# Task to complete:
From the entries below, transcribe exactly the lines between the line holding "-- ==== Sys2Proof/Machine/Registers.lean" and the line holding "def XcFctrl.word (r", inclusive; skip all other lines.

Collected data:
+ + + + + + +

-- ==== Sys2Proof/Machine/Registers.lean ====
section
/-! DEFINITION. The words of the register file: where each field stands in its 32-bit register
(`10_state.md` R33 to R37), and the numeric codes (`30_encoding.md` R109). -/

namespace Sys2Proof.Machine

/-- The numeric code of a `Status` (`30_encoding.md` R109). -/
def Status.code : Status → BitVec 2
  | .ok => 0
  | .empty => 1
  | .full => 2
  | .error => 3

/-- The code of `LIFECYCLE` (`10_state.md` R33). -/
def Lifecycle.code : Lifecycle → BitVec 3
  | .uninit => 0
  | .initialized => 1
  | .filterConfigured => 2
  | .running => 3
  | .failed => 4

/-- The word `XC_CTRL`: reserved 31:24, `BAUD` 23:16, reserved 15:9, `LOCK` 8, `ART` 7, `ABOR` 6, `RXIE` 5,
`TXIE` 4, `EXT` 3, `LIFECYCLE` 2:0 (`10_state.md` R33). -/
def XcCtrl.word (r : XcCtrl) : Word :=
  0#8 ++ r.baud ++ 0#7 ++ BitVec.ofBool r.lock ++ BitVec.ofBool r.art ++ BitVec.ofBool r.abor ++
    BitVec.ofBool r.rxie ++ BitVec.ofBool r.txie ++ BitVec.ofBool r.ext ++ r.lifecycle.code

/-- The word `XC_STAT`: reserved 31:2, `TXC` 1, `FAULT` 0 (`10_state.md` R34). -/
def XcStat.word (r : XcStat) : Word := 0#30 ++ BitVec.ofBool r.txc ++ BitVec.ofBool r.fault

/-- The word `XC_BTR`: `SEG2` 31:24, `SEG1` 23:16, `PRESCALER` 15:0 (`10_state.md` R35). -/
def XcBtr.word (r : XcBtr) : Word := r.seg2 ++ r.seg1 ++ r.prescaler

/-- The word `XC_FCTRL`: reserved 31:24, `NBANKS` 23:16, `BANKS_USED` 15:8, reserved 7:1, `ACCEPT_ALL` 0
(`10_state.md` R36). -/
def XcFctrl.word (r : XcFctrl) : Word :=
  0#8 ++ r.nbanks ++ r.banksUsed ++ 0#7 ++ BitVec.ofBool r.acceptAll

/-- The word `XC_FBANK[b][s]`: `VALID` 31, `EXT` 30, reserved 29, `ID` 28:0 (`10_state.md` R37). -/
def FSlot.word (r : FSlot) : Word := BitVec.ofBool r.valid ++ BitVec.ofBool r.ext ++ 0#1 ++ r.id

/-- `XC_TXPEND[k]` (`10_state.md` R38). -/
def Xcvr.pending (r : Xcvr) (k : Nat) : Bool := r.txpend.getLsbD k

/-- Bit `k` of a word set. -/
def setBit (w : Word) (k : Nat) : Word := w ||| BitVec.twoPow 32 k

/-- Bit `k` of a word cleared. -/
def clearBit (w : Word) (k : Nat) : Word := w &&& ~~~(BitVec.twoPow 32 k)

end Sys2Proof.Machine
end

+ + + + + + +

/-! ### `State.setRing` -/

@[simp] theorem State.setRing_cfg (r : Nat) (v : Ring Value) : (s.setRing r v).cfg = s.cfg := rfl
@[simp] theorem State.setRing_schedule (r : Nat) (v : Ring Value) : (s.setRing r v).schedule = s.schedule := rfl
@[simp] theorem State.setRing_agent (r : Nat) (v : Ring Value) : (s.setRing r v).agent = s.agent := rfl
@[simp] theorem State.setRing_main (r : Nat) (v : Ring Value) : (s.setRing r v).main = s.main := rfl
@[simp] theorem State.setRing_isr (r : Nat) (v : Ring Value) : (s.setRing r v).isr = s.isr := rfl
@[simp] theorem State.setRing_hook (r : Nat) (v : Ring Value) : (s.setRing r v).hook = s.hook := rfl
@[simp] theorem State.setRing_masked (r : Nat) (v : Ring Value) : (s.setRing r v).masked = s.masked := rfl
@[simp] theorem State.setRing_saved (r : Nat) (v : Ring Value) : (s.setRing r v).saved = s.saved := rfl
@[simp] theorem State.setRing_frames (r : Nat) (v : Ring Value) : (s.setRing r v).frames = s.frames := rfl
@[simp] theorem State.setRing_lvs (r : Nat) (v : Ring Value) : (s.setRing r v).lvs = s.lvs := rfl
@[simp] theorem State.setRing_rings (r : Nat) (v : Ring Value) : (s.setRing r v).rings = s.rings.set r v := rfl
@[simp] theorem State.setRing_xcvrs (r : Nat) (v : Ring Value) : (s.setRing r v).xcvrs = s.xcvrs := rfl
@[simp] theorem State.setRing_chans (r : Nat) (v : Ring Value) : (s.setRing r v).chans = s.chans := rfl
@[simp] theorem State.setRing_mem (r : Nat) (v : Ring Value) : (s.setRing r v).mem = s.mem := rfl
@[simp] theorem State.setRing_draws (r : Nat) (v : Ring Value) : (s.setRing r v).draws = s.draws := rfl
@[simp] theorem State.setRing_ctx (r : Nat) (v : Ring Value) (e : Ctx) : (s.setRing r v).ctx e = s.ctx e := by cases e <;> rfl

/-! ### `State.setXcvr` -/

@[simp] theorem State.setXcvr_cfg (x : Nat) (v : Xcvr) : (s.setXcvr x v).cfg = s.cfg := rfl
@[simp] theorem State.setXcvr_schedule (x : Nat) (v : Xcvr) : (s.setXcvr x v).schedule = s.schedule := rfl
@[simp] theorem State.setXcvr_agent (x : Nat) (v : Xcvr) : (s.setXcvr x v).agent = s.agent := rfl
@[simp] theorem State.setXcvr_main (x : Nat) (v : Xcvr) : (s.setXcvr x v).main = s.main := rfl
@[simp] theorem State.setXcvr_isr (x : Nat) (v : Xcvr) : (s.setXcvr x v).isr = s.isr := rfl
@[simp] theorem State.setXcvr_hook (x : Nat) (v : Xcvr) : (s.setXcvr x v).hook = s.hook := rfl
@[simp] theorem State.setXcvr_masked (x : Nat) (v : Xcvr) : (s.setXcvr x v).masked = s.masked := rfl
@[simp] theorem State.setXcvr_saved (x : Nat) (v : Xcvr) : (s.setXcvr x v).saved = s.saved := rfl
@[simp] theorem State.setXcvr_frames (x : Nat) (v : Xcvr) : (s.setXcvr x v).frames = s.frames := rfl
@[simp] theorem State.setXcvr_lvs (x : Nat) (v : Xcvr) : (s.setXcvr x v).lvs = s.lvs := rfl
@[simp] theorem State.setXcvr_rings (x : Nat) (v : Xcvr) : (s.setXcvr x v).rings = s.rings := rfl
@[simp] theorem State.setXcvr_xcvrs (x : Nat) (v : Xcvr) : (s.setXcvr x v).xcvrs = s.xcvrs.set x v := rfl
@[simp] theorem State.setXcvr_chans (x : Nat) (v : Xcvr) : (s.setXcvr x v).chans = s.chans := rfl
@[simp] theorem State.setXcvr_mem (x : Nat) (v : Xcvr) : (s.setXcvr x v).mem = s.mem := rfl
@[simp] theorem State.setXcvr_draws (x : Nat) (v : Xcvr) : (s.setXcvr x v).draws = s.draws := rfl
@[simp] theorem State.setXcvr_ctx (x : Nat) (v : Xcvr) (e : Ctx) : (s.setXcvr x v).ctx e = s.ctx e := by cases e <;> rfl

+ + + + + + +

# Written solution:
-- ==== Sys2Proof/Machine/Registers.lean ====
section
/-! DEFINITION. The words of the register file: where each field stands in its 32-bit register
(`10_state.md` R33 to R37), and the numeric codes (`30_encoding.md` R109). -/

namespace Sys2Proof.Machine

/-- The numeric code of a `Status` (`30_encoding.md` R109). -/
def Status.code : Status → BitVec 2
  | .ok => 0
  | .empty => 1
  | .full => 2
  | .error => 3

/-- The code of `LIFECYCLE` (`10_state.md` R33). -/
def Lifecycle.code : Lifecycle → BitVec 3
  | .uninit => 0
  | .initialized => 1
  | .filterConfigured => 2
  | .running => 3
  | .failed => 4

/-- The word `XC_CTRL`: reserved 31:24, `BAUD` 23:16, reserved 15:9, `LOCK` 8, `ART` 7, `ABOR` 6, `RXIE` 5,
`TXIE` 4, `EXT` 3, `LIFECYCLE` 2:0 (`10_state.md` R33). -/
def XcCtrl.word (r : XcCtrl) : Word :=
  0#8 ++ r.baud ++ 0#7 ++ BitVec.ofBool r.lock ++ BitVec.ofBool r.art ++ BitVec.ofBool r.abor ++
    BitVec.ofBool r.rxie ++ BitVec.ofBool r.txie ++ BitVec.ofBool r.ext ++ r.lifecycle.code

/-- The word `XC_STAT`: reserved 31:2, `TXC` 1, `FAULT` 0 (`10_state.md` R34). -/
def XcStat.word (r : XcStat) : Word := 0#30 ++ BitVec.ofBool r.txc ++ BitVec.ofBool r.fault

/-- The word `XC_BTR`: `SEG2` 31:24, `SEG1` 23:16, `PRESCALER` 15:0 (`10_state.md` R35). -/
def XcBtr.word (r : XcBtr) : Word := r.seg2 ++ r.seg1 ++ r.prescaler

/-- The word `XC_FCTRL`: reserved 31:24, `NBANKS` 23:16, `BANKS_USED` 15:8, reserved 7:1, `ACCEPT_ALL` 0
(`10_state.md` R36). -/
def XcFctrl.word (r : XcFctrl) : Word :=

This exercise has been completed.